It is nearly impossible to give a complete assessment of the city of Havana, with its complex history, based on one eight-hour tour. What I can do, is share that tour with, through the eyes of my camera lens and the interpretation of our tour guide.
We began our tour at Revolution Square, a plaza known for its many important meetings, political and otherwise. It is surrounded by government buildings honoring important Cuban historical figures. The José Martî Memorial features the city’s highest building. Famed revolutionary Che Guevara is represented on the facade of the Ministry of Interior Building and the image of Cuban hero Camilo Cienfuegos is featured on the Telecommunications Building.
As we wandered around the square, observing other important sites such as the National Theatre of Cuba, home to the National Ballet of Cuba, it was hard not to notice the abundance of vintage cars. This step-back-in-time is due to the decades long ban on foreign vehicle imports. The most classic cars are used as taxis and for tours.
We dove through several different neighborhoods on our way to the next destination. We passed by the historic fort walls of Castillo de San Salvador de la Punta. Several high-end hotels lined the shores of the Caribbean sea.
Only blocks away, the residential areas ranged from colorful and flower-framed to run-down and in obvious need of repair.
Our next stop brightened our day - literally! Fusterlandia in the district of Jaimanitas is a street-art extravaganza, courtesy of Cuban artist José Fuster. This on-going art project began in early 90’s, as Fuster began decorating his home in bright, colorful mosaic tile artwork - today that art covers several blocks, ground to rooftops in whimsical sculptures and more!

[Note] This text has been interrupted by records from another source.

-- ==== Sys2Proof/Machine/Verdict.lean ====
section
/-! DEFINITION. The verdict unit's evaluation: the curfew arithmetic it reads (R147, R148), the ordered
tests of R31 to R40, what a change of verdict sends (R47 to R49), and the groups of outputs that a
change evaluates (R41 to R46). -/

namespace Sys2Proof.Machine

open Sys2Proof

/-! ### What the evaluation reads -/

/-- R35: the current event, present while the present state is CURRENT. -/
def Present.currentEvent : Present → Option Event
  | .current e => some e
  | _ => Option.none

/-- R24: the bound entry of an output. -/
def State.boundEntry (s : State) (o : Output) : Option Entry := (s.context o).service.bind s.entry

/-- R35: the current event of the bound entry of an output. -/
def State.currentEvent (s : State) (o : Output) : Option Event :=
  (s.boundEntry o).bind (fun e => e.present.currentEvent)

/-- The key of the bound entry of an output. -/
def State.boundKey (s : State) (o : Output) : Option ServiceKey := (s.boundEntry o).map (·.key)

/-- R35: the content class of an output with a service binding. -/
def contentClass (e : Option Event) : RatingClass :=
  match e with
  | some e => e.rating.cls
  | none => .absent

/-- R38: the descriptor flags, empty where there is no current event. -/
def contentFlags (e : Option Event) : Byte :=
  match e with
  | some e => e.rating.flags
  | none => 0

/-- R39, R54: the genre class whose rate is the content rate; 1 where there is no current event. -/
def contentGenre (e : Option Event) : Fin 4 :=
  match e with
  | some e => e.rating.genre
  | none => 1

/-- R39, R54: the content rate of an output under a profile. -/
def contentRate (p : Profile) (e : Option Event) : Nat := p.rates[contentGenre e]

/-! ### Curfew arithmetic (R147, R148) -/

/-- Whether a days mask holds a weekday. -/
def holdsDay (days : Byte) (weekday : Nat) : Bool := days.getLsbD weekday

/-- R147: a window covers a local weekday and time of day. -/
def Curfew.covers (w : Curfew) (weekday t : Nat) : Bool :=
  if w.startMinute < w.endMinute then
    holdsDay w.days weekday && decide (w.startMinute * 60 ≤ t) && decide (t < w.endMinute * 60)
  else if w.endMinute < w.startMinute then
    (holdsDay w.days weekday && decide (w.startMinute * 60 ≤ t))
      || (holdsDay w.days ((weekday + 6) % 7) && decide (t < w.endMinute * 60))
  else false

/-- The windows a profile holds. -/
def Profile.windows (p : Profile) : List Curfew := p.curfews.toList.filterMap id

/-- R148: the candidates of one window for the next curfew start. -/
def Curfew.starts (w : Curfew) (weekday t : Nat) : List Nat :=
  (if holdsDay w.days weekday && decide (t < w.startMinute * 60) then [w.startMinute * 60 - t] else [])
    ++ (if holdsDay w.days ((weekday + 1) % 7) then [w.startMinute * 60 + 86400 - t] else [])

/-- R148: the next curfew start of a profile, none where no window gives a candidate. -/
def nextCurfewStart (p : Profile) (weekday t : Nat) : Option Nat :=
  (p.windows.flatMap (fun w => w.starts weekday t)).min?

/-! ### The tests -/

/-- What a test decides; none where it does not decide. -/
abbrev Ruling := Option (Verdict × Reason)

/-- R32: the lifts the stack walk gathers. -/
structure Lifts where
  allow : Bool
  waive : Bool
  deriving DecidableEq, Repr

/-- R32: an ALLOW entry's subject matches the bound key and the current event's id. -/
def Override.matchesSubject (e : Override) (key : Option ServiceKey) (event : Option Half) : Bool :=
  match e.kind with
  | .allowEvent =>
      key.isSome && event.isSome && decide (e.subjectKey = key) && decide (e.subjectEvent = event)
  | .allowService => key.isSome && decide (e.subjectKey = key)
  | .curfewWaive => true
  | .forceBlock => false

/-- R32: the walk from the top down. None where it reaches a LIVE FORCE_BLOCK. -/
def walkStack (key : Option ServiceKey) (event : Option Half) : List Override → Lifts → Option Lifts
  | [], l => some l
  | e :: below, l =>
    if e.tag = .spent then walkStack key event below l
    else
      match e.kind with
      | .forceBlock => none
      | .curfewWaive => walkStack key event below { l with waive := true }
      | .allowEvent | .allowService =>
          walkStack key event below { l with allow := l.allow || e.matchesSubject key event }

/-- R33: the curfew test. -/
def curfewTest (t : TimeBase) (p : Profile) (l : Lifts) : Ruling :=
  if p.windows.isEmpty || l.waive then none
  else if !t.isSet then some (.blocked, .timeUnknown)
  else if p.windows.any (fun w => w.covers t.weekday t.timeOfDay) then some (.blocked, .curfew)
  else none

/-- R34: the service test. -/
def serviceTest (bound : Bool) (p : Profile) : Ruling :=
  match p.ceiling with
  | .age _ => if bound then none else some (.blocked, .noService)
  | .opened | .closed => none

/-- R36: what a policy gives. -/
def policyTest (policy : Policy) (reason : Reason) : Ruling :=
  match policy with
  | .allow => none
  | .block => some (.blocked, reason)

/-- R36: the result of the content class under an age ceiling; `waited` is run seconds minus
pending-since. -/
def classTest (c waited : Nat) (p : Profile) : RatingClass → Ruling
  | .aged a => if a ≤ c then none else some (.blocked, .rating)
  | .unrated => policyTest p.unrated .unrated
  | .unknownScheme => policyTest p.scheme .scheme
  | .absent =>
      if waited < p.pendingLimit then some (.pending, .pending) else policyTest p.absent .absent

/-- R36: the content class test. -/
def contentTest (bound : Bool) (waited : Nat) (p : Profile) (l : Lifts) (e : Option Event) : Ruling :=
  match p.ceiling with
  | .age c => if bound && !l.allow then classTest c waited p (contentClass e) else none
  | .opened | .closed => none

/-- R38: the descriptor test. -/
def descriptorTest (bound : Bool) (p : Profile) (l : Lifts) (e : Option Event) : Ruling :=
  match p.ceiling with
  | .age _ =>
      if bound && !l.allow && decide (contentFlags e &&& p.blockMask ≠ 0) then
        some (.blocked, .descriptor)
      else none
  | .opened | .closed => none

/-- R39: the budget test. -/
def budgetTest (p : Profile) (e : Option Event) : Ruling :=
  if p.allowance.isNone || decide (contentRate p e = 0) then none
  else if p.remaining = 0 then some (.blocked, .budget)
  else if p.remaining < p.lead * contentRate p e then some (.warning, .budgetNear)
  else none

/-- R40: the curfew-near test. -/
def curfewNearTest (t : TimeBase) (p : Profile) (l : Lifts) : Ruling :=
  if p.windows.isEmpty || l.waive || !t.isSet then none
  else
    match nextCurfewStart p t.weekday t.timeOfDay with
    | some n => if n < p.lead then some (.warning, .curfewNear) else none
    | none => none

/-- The first test that decides gives the result; where none does, the tenth test does (R40). -/
def firstDecided : List Ruling → Verdict × Reason
  | [] => (.opened, .none)
  | some r :: _ => r
  | none :: rest => firstDecided rest

/-- R31 to R40 for an output bound to a profile. -/
def judgeProfile (s : State) (o : Output) (p : Profile) : Verdict × Reason :=
  let event := s.currentEvent o
  let bound := (s.context o).service.isSome
  if p.state = .suspended then (.blocked, .suspended)
  else if p.ceiling = .closed then (.blocked, .profileClosed)
  else
    match walkStack (s.boundKey o) (event.map (·.id)) (s.context o).stack ⟨false, false⟩ with
    | none => (.blocked, .manual)
    | some l =>
      firstDecided
        [curfewTest s.time p l, serviceTest bound p,
         contentTest bound (s.time.run - (s.context o).pendingSince) p l event,
         descriptorTest bound p l event, budgetTest p event, curfewNearTest s.time p l]

/-- R31 to R40: the verdict and reason an evaluation of an output decides. -/
def judge (s : State) (o : Output) : Verdict × Reason :=
  match (s.context o).profile with
  | none => (.unsupervised, .none)
  | some n => judgeProfile s o (s.profile n)

/-! ### The completion of an evaluation -/

/-- R48: BUDGET_WARNING, for an output that newly holds WARNING with BUDGET_NEAR. -/
def warnBudget (o : Output) (r : Verdict × Reason) (s : State) : State :=
  match (s.context o).profile with
  | some n =>
      if r = (.warning, .budgetNear) then
        raise .budgetWarning n.val (nat32 (s.profile n).remaining ++ nat8 (outputCode o)) s
      else s
  | none => s

/-- R30, R47 to R49: a verdict and reason that differ from those held are written, and the notices and
the lamp follow. -/
def changeVerdict (o : Output) (r : Verdict × Reason) (s : State) : State :=
  let held := s.context o
  let written := s.putContext o { held with verdict := r.1, reason := r.2 }
  let told := raise .verdictChanged (outputCode o)
    (nat8 (verdictCode r.1) ++ nat8 (reasonCode r.2) ++ [slotByte held.profile]) written
  let warned := warnBudget o r told
  if held.verdict = r.1 then warned else recomputeLamp warned

/-- R30: one evaluation of one output. While the system reset input is asserted the verdict unit makes
none (R46). -/
def evaluate (o : Output) (s : State) : State :=
  if s.systemReset then s
  else if judge s o = ((s.context o).verdict, (s.context o).reason) then s
  else changeVerdict o (judge s o) s

/-- The outputs of a kind are evaluated one after another (log 9). -/
def evaluateWhere (chosen : OutputContext → Bool) (s : State) : State :=
  allOutputs.foldl (fun t o => if chosen (t.context o) then evaluate o t else t) s

/-- R46: every output is evaluated. -/
def evaluateAll : State → State := evaluateWhere (fun _ => true)

/-- R41, R44: every supervised output is evaluated. -/
def evaluateSupervised : State → State := evaluateWhere (fun c => c.profile.isSome)

/-- R42, R45: every output bound to a profile slot is evaluated. -/
def evaluateProfile (n : Fin 8) : State → State := evaluateWhere (fun c => decide (c.profile = some n))

/-- R43: every output bound to a rating entry is evaluated. -/
def evaluateEntry (n : Fin 64) : State → State := evaluateWhere (fun c => decide (c.service = some n))

end Sys2Proof.Machine
end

Our tour continued at one of the most popular museums on the island - and it’s not what you’d expect! Ten miles east of Havana is Finca Vigîa, Ernest Hemingway’s Cuban home from 1940 to 1960. It was there where the famed author wrote For Whom the Bell Tolls, The Old Man and the Sea, along with other novels and short stories. Visitors are not allowed inside the house, but the view through the windows gave amazing insight to Hemingway’s Cuban life.
At this point it was time for lunch. We ate at a lovely restaurant called El Talisman, then on to our final stop - shopping! We swung by a local store for cigars, Rum and coffee, and then on to the San José Market. Guess where I spent my CUC pesos?
My takeaways from this brief visit - the Cubans are a proud and resilient people. They do much with very little. I found it difficult to understand how, according to our tour guide, the average person working for the government (which is the majority) earn the equivalent of $40 dollars - a month!
I became anxious at times, not having access to the internet. I was saddened by the fact that water is not available 24/7. Many homes and buildings have water towers on the roofs to collect rain water to stockpile.
Am I glad I went? Absolutely - it was eye-opening. Will I return? I don’t know. I’ll have to see what the future holds for a country where time stands still, yet has so much hope for the future.